Abstract: In data mining, k-means algorithm is a cluster analysis algorithm, which is mainly to calculate the data aggregation algorithm, mainly by constantly taking the nearest mean from the seed point algorithm.

In data mining, K-means algorithm is a cluster analysis algorithm, which is mainly used to calculate data aggregation, mainly through the algorithm of constantly taking the nearest mean value from the seed point.

The problem

The main problems solved by k-means algorithm are shown in the figure below. We can see, on the left hand side of the graph, we can see with the naked eye that there are four point groups, but how do we find these point groups using a computer program?
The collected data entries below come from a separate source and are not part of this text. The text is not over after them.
-- ==== Sys2Proof/Machine/Matrix.lean ====
section
/-!
DEFINITION. The M stream (12) but for the solver's algorithms: the issue of its commands, what they do at their start,
their rows and steps, and its single-word instructions.
-/
namespace Sys2Proof.Machine

/- Issue (R276). -/

/-- An M command issues. `foot`: its footprint, none for an MGO. -/
def mIssue (h : CmdHdr) (i : Instr) (flt : Option FaultInfo) (foot : State → Cmd → Option (List Foot)) (s : State) :
    Host.Outcome State Fault Refusal :=
  issue (cmdNeed .m h.tk) (flt.map (fun f => { f with seq := h.seq.toNat })) s (fun s =>
    let x := newCmd s.me s.now .m h i []
    let f := if s.me.detOn then foot s x else none
    enterCmd .m x f f.isNone s)

def noFoot (_ : State) (_ : Cmd) : Option (List Foot) := some []

def mIllegal (s : State) (b : Bool) : Option FaultInfo := if b then some (s.me.faultHere .m cILLEGAL) else none
def mProtect (s : State) (q : Word) : Option FaultInfo := some (accFault cPROTECT 2 (s.me.pcOf .m) q)

/-- The faults at issue of an untyped tile. -/
def lineFault (s : State) (p : BitVec 25) (units ub : Nat) : Option FaultInfo :=
  if tilePast (64 * pLine p) units ub then mProtect s (lAddr (64 * pLine p)) else none

/-- The faults at issue of a typed tile: a bound type of rank 2 and an allowed format, and the tile's origin (R278). -/
def typeFault (s : State) (t : TType) (ok : Bool) (p : BitVec 25) (tr tc : Nat) : Option FaultInfo :=
  if !t.valid || decide (t.rank ≠ 2) || !ok then some (s.me.faultHere .m cILLEGAL)
  else if idx t.ext 0 ≤ pRow s.me p tr || decide (idx t.ext 1 ≤ pCol s.me p tc) then mProtect s (tyQa t t.base)
  else none

/-- MLNT (R283): the shadow level is written when it starts. -/
def execMlnt (h : CmdHdr) (lv : BitVec 3) (rstr : BitVec 8) (ext : BitVec 16) (astr : BitVec 32) (s : State) :
    Host.Outcome State Fault Refusal := mIssue h (.mlnt h lv rstr ext astr) none noFoot s

/-- MTYP (R284, 02 R41): a type register receives a descriptor of the object in bound form. -/
def execMtyp (ty : BitVec 6) (i : BitVec 8) (tk : BitVec 3) (s : State) : Host.Outcome State Fault Refusal :=
  let d := match s.me.unit with
    | some u => (s.objs.find? (fun (o : LoadedObj) => decide (o.handle = u.handle))).bind (fun (o : LoadedObj) => o.tensors[i.toNat]?)
    | none => none
  issue { eng := .m, tk := tk } (mIllegal s d.isNone) s (fun s =>
    complete .m tk (s.onMe (fun c => 
      { c with ty := Tbl.set 0 c.ty ty.toNat (d.getD 0),
               cyc := { c.cyc with ty := (ty.toNat, Tbl.get 0 c.ty ty.toNat) :: c.cyc.ty } })))

/-- MPROF (R285). -/
def execMprof (prof : BitVec 4) (tk : BitVec 3) (s : State) : Host.Outcome State Fault Refusal :=
  issue { eng := .m, tk := tk } none s (fun s => complete .m tk (s.onMe (fun c => { c with mprof := prof.toNat })))

/-- MLDB (R286). -/
def execMldb (h : CmdHdr) (grp : BitVec 2) (p : BitVec 25) (s : State) : Host.Outcome State Fault Refusal :=
  let pn := s.me.profOf h.prof
  let pf := profileOf pn
  let t := ttypeOf (s.me.tyOf h.ta)
  let flt := if pn = 0 || decide (3 < grp.toNat + nsegOf pn - 1) then some (s.me.faultHere .m cILLEGAL)
    else if h.ta = 63 then lineFault s p 512 (bUnit pf.fmt)
    else typeFault s t (pf.fmts.contains t.fmt && (!t.scaled || decide (t.kidx = 0))) p 512 256
  mIssue h (.mldb h grp p) flt (fun s x =>
    let t := ttypeOf x.ta
    some (if h.ta = 63 then (List.range 512).flatMap (fun u => footOf s.cur (stripe (64 * pLine p) u (bUnit pf.fmt)) (bUnit pf.fmt) false)
      else mTyFoot s.cur t (tileIdx (pRow s.me p 512) (pCol s.me p 256) 512 256) false)) s

/-- MSEL (R287). -/
def execMsel (h : CmdHdr) (grp : BitVec 2) (inv : BitVec 1) (s : State) : Host.Outcome State Fault Refusal :=
  mIssue h (.msel h grp inv) none noFoot s

/-- MGO (R288). -/
def execMgo (h : CmdHdr) (acc : BitVec 3) (kind : BitVec 2) (p : BitVec 25) (s : State) : Host.Outcome State Fault Refusal :=
  let pn := s.me.profOf h.prof
  let pf := profileOf pn
  let t := ttypeOf (s.me.tyOf h.ta)
  let bad := pn = 0 || !pf.kinds.contains kind.toNat
    || (h.ta ≠ 63 && (!t.valid || decide (t.rank ≠ 2) || !pf.fmts.contains t.fmt || (t.scaled && decide (t.kidx ≠ 1))))
    || (h.tb ≠ 63 && !(ttypeOf (s.me.tyOf h.tb)).valid)
  mIssue h (.mgo h acc kind p) (mIllegal s bad) (fun _ _ => none) s

/-- The lines of a representative of each joint orbit's operand (R292). -/
def orbitLines (g : Nat) (t : TType) (offs : List Int) : List Foot :=
  if t.space ≠ 1 then []
  else offs.flatMap (fun o =>
    (if (elemAddr t o).1 < 0 then [] else footOf g (elemAddr t o).1.toNat ((t.fmt.width + 7) / 8) false)
    ++ (if t.scaled && 0 ≤ scaleAddr t o then footOf g (scaleAddr t o).toNat 2 false else []))

/-- MORB (R292, 02 R46). -/
def execMorb (h : CmdHdr) (wr : BitVec 1) (line : BitVec 17) (s : State) : Host.Outcome State Fault Refusal :=
  let pn := s.me.profOf h.prof
  let x := ttypeOf (s.me.tyOf h.ta)
  let y := ttypeOf (s.me.tyOf h.tb)
  let bad := pn = 0 || h.ta = 63 || h.tb = 63 || !x.valid || !y.valid || decide (x.fmt ≠ y.fmt)
    || !(profileOf pn).fmts.contains x.fmt || decide (x.rank ≠ y.rank) || decide (x.ext.take x.rank ≠ y.ext.take y.rank)
  mIssue h (.morb h wr line) (mIllegal s bad) (fun s c =>
    let x := ttypeOf c.ta
    let y := ttypeOf c.tb
    let js := jointOrbits x y
    some (orbitLines s.cur x (js.map JointOrbit.px) ++ orbitLines s.cur y (js.map JointOrbit.py)
      ++ (if wr = 1 then footOf s.cur (64 * line.toNat) 8 true else []))) s

/-- The faults at issue of an accumulator tile (R293). -/
def accTileFault (s : State) (f : BitVec 6) (load : Bool) (kind : BitVec 2) (p : BitVec 25) : Option FaultInfo :=
  let t := ttypeOf (s.me.tyOf f)
  if f = 63 then lineFault s p 64 (accUnit kind.toNat)
  else typeFault s t (decide (t.fmt.isFloat = decide (kind = 0)) && (!t.scaled || (load && decide (t.kidx = 1)))) p 64 256

/-- The footprint of an accumulator tile. -/
def accTileFoot (f : BitVec 6) (r : BitVec 640) (kind : BitVec 2) (p : BitVec 25) (write : Bool) (s : State) : List Foot :=
  let ub := accUnit kind.toNat
  if f = 63 then (List.range 64).flatMap (fun u => footOf s.cur (stripe (64 * pLine p) u ub) ub write)
  else mTyFoot s.cur (ttypeOf r) (tileIdx (pRow s.me p 64) (pCol s.me p 256) 64 256) write

def execMzero (h : CmdHdr) (acc : BitVec 3) (kind : BitVec 2) (clamp : BitVec 2) (p : BitVec 25) (s : State) :
    Host.Outcome State Fault Refusal := mIssue h (.mzero h acc kind clamp p) none noFoot s

def execMlda (h : CmdHdr) (acc : BitVec 3) (kind : BitVec 2) (clamp : BitVec 2) (p : BitVec 25) (s : State) :
    Host.Outcome State Fault Refusal :=
  mIssue h (.mlda h acc kind clamp p) (accTileFault s h.ta true kind p) (fun s x => some (accTileFoot h.ta x.ta kind p false s)) s

def execMsta (h : CmdHdr) (acc : BitVec 3) (kind : BitVec 2) (clamp : BitVec 2) (p : BitVec 25) (s : State) :
    Host.Outcome State Fault Refusal :=
  mIssue h (.msta h acc kind clamp p) (accTileFault s h.tb false kind p) (fun s x => some (accTileFoot h.tb x.tb kind p true s)) s

def execMdrain (h : CmdHdr) (acc : BitVec 3) (kind : BitVec 2) (clamp : BitVec 2) (p : BitVec 25) (s : State) :
    Host.Outcome State Fault Refusal :=
  mIssue h (.mdrain h acc kind clamp p) (accTileFault s h.tb false kind p) (fun s x => some (accTileFoot h.tb x.tb kind p true s)) s

/-- The command that an MWAIT names: once its tokens and places are there, the one found then, whatever takes the number later
(08 R172). -/
def Core.mwaitNames (c : Core) (seq : Nat) : Nat :=
  match (c.stream .m).wait.bind (fun w => w.holds.find? (fun h => decide (h.kind = 0x7))) with
  | some h => h.await
  | none => c.namedBy seq

/-- MWAIT (R297): M is held until the named command has completed. -/
def execMwait (seq : BitVec 8) (e : BitVec 5) (tk : BitVec 3) (s : State) : Host.Outcome State Fault Refusal :=
  let n := s.me.mwaitNames seq.toNat
  let nd : Need := { eng := .m, tk := tk, bound := some e }
  issue { nd with events := if n = 0 || (firstHold s nd).isSome then [] else [{ kind := 0x7, obj := seq.toNat, await := n }] } none s
    (fun s => complete .m tk (s.onMe (fun c => c.waitedFor .m n)))

def execMwtp (b : BitVec 6) (e : BitVec 5) (tk : BitVec 3) (s : State) : Host.Outcome State Fault Refusal :=
  mkWaitPhase .m b.toNat e tk s

/-- MARRB (R299): it arrives when it runs. -/
def execMarrb (h : CmdHdr) (b obs : BitVec 6) (dam : BitVec 1) (s : State) : Host.Outcome State Fault Refusal :=
  let w := s.me.barrier b.toNat
  mIssue h (.marrb h b obs dam) (if bMode w = 0 then some (s.me.faultHere .m cILLEGAL)
    else if bFlt w then some (s.me.faultHere .m cBARRIER) else none) noFoot s

def execMbrq (off : BitVec 17) (e : BitVec 5) (tk : BitVec 3) (s : State) : Host.Outcome State Fault Refusal :=
  mkBranch { eng := .m, tk := tk, bound := some e, holds := [{ kind := 0x2, obj := 5, await := 1 }] } (some 5)
    (branchTarget (s.me.pcOf .m) off) s
def execMbr (off : BitVec 18) (tk : BitVec 3) (s : State) : Host.Outcome State Fault Refusal :=
  mkBranch { eng := .m, tk := tk } none (branchTarget (s.me.pcOf .m) off) s
def execMnop (tk : BitVec 3) (s : State) : Host.Outcome State Fault Refusal :=
  issue { eng := .m, tk := tk } none s (complete .m tk)
def execMend (tk : BitVec 3) (s : State) : Host.Outcome State Fault Refusal := mkEnd .m tk none s

/- Running. -/

/-- A running M command stops with a fault; `rows`: the rows it has performed. -/
def mStop (g : Nat) (x : Cmd) (code : Nat) (addr qa : Word) (rows : Nat) (s : State) : State :=
  stopCmd g .m x { cmdFault .m x code addr rows 0 with spc := qSpcBits qa, xtra := qXtra qa } s

/-- One more row or step has been performed, of `total`. -/
def mStep (g : Nat) (x : Cmd) (total : Nat) (s : State) : State :=
  keepCmd g .m { x with sent := x.sent + 1, allSent := decide (total ≤ x.sent + 1) } s

/-- Goes on with what a step has read, or stops; a step that waits for a walk has joined it (07 R143). -/
def mGot {α : Type} (g : Nat) (x : Cmd) (rows : Nat) (r : Got α) (k : α → State → State) : State :=
  match r with
  | .ok a s => k a s
  | .bad c ad q s => mStop g x c ad q rows s
  | .wait s | .far _ _ s => s

/- MLDB. -/

/-- An element as kept until its block is whole. -/
def encElem (pf : Profile) (e : Elem) : Nat := e.code + 2 ^ 32 * e.scale + 2 ^ 42 * (pf.fmts.findIdx (· = e.fmt))
def decElem (pf : Profile) (v : Nat) : Elem :=
  { fmt := pf.fmts.getD (v / 2 ^ 42) .i8, code := v % 2 ^ 32, scale := v / 2 ^ 32 % 2 ^ 10, fl := flNone }

/-- A column's block: its integers and its record. -/
def bBlock (p : Nat) (es : List Elem) : List Int × BlockMeta :=
  let pf := profileOf p
  let z := (es.headD default).scale
  if pf.isFloat then
    let (qs, e, nf) := alignBlock (decide (p = 7)) pf.wB es z
    (qs, { ex := e, scale := z, nf := nf })
  else (es.map intElem, { ex := 0, scale := z, nf := false })

/-- Block k of a B tile, 32 rows of 256 elements, goes into groups grp on, one segment each (R286). -/
def putBlock (p grp k : Nat) (es : List Elem) (c : Core) : Core :=
  let pf := profileOf p
  let cols := (List.range 256).map (fun n => bBlock p ((List.range 32).map (fun i => es.getD (256 * i + n) default)))
  { c with mgrp := (List.range pf.segs.length).foldl (fun t s =>
      let m := Tbl.get MGroup.reset t (grp + s)
      let rows := (List.range 32).foldl (fun r i =>
        Tbl.set 0 r (32 * k + i) (tuplesRow (cols.map (fun cb => tupleOfInt ((partsOf pf.segs (cb.1.getD i 0)).getD s 0))))) m.rows
      let blocks := cols.zipIdx.foldl (fun b cb => Tbl.set BlockMeta.reset b (256 * k + cb.2) cb.1.2) m.blocks
      Tbl.set MGroup.reset t (grp + s) { m with rows := rows, blocks := blocks }) c.mgrp }

/-- The groups' records of a loaded tile. -/
def setRecords (grp nseg prof : Nat) (valid : Bool) (src : TileSrc) (k0 : Nat) (c : Core) : Core :=
  { c with mgrp := (List.range nseg).foldl (fun t s =>
      Tbl.set MGroup.reset t (grp + s)
        { Tbl.get MGroup.reset t (grp + s) with valid := valid, prof := prof, seg := s, src := src, k0 := k0 }) c.mgrp }

/-- The tile's source and K origin. -/
def bSource (c : Core) (h : CmdHdr) (x : Cmd) (p : BitVec 25) : TileSrc × Nat :=
  if h.ta = 63 then (.line (pLine p), 0) else (.typed x.ta (pRow c p 512) (pCol c p 256), pRow c p 512)

/-- The next K row of MLDB. -/
def loadRow (g : Nat) (h : CmdHdr) (grp : Nat) (p : BitVec 25) (x : Cmd) (s : State) : State :=
  let pf := profileOf x.prof
  let r := x.sent
  let t := ttypeOf x.ta
  let c := s.core g
  let read := if h.ta = 63 then mUnit g pf (stripe (64 * pLine p) r (bUnit pf.fmt)) (bUnit pf.fmt) s
    else gotAll (fun j s => mElem g t true [pRow c p 512 + r, pCol c p 256 + j] s) (List.range 256) s
  mGot g x r read (fun es s =>
    let s := orFlags g (elemFlags es) s
    let nums := x.nums ++ es.map (encElem pf)
    if r % 32 ≠ 31 then mStep g { x with nums := nums } 512 s
    else
      let s := s.setCore g (putBlock x.prof grp (r / 32) (nums.map (decElem pf)) (s.core g))
      let (src, k0) := bSource c h x p
      let s := if r = 511 then s.setCore g (setRecords grp (nsegOf x.prof) x.prof true src k0 (s.core g)) else s
      mStep g { x with nums := [] } 512 s)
And that’s where our K-means algorithm comes in.

 

K-means to solve the problem

Algorithm profile

The algorithm is actually quite simple, as shown below:

 

From the figure above, we can see that A, B, C, D and E are five points in the middle of the figure. And the gray points are our seed points, which are the points that we use to find the cluster of points. There are two seed points, so K is equal to 2.

Then, the k-means algorithm is as follows:

  1. Randomly pick K (where K=2) seed points in the graph.
  2. Then calculate the distances of K seed points from all points in the figure. If the point Pi is closest to the seed point Si, then Pi belongs to the Si point group. (In the figure above, we can see that A and B belong to the upper seed spot, while C, D and E belong to the lower middle seed spot)
  3. Next, we move the seed point to the center of his “point cluster”. (See step 3 on the chart)
  4. Then repeat steps 2) and 3) until the seed points do not move (we can see in step 4 that the top seed points converge A, B, C and the bottom seed points converge D, E).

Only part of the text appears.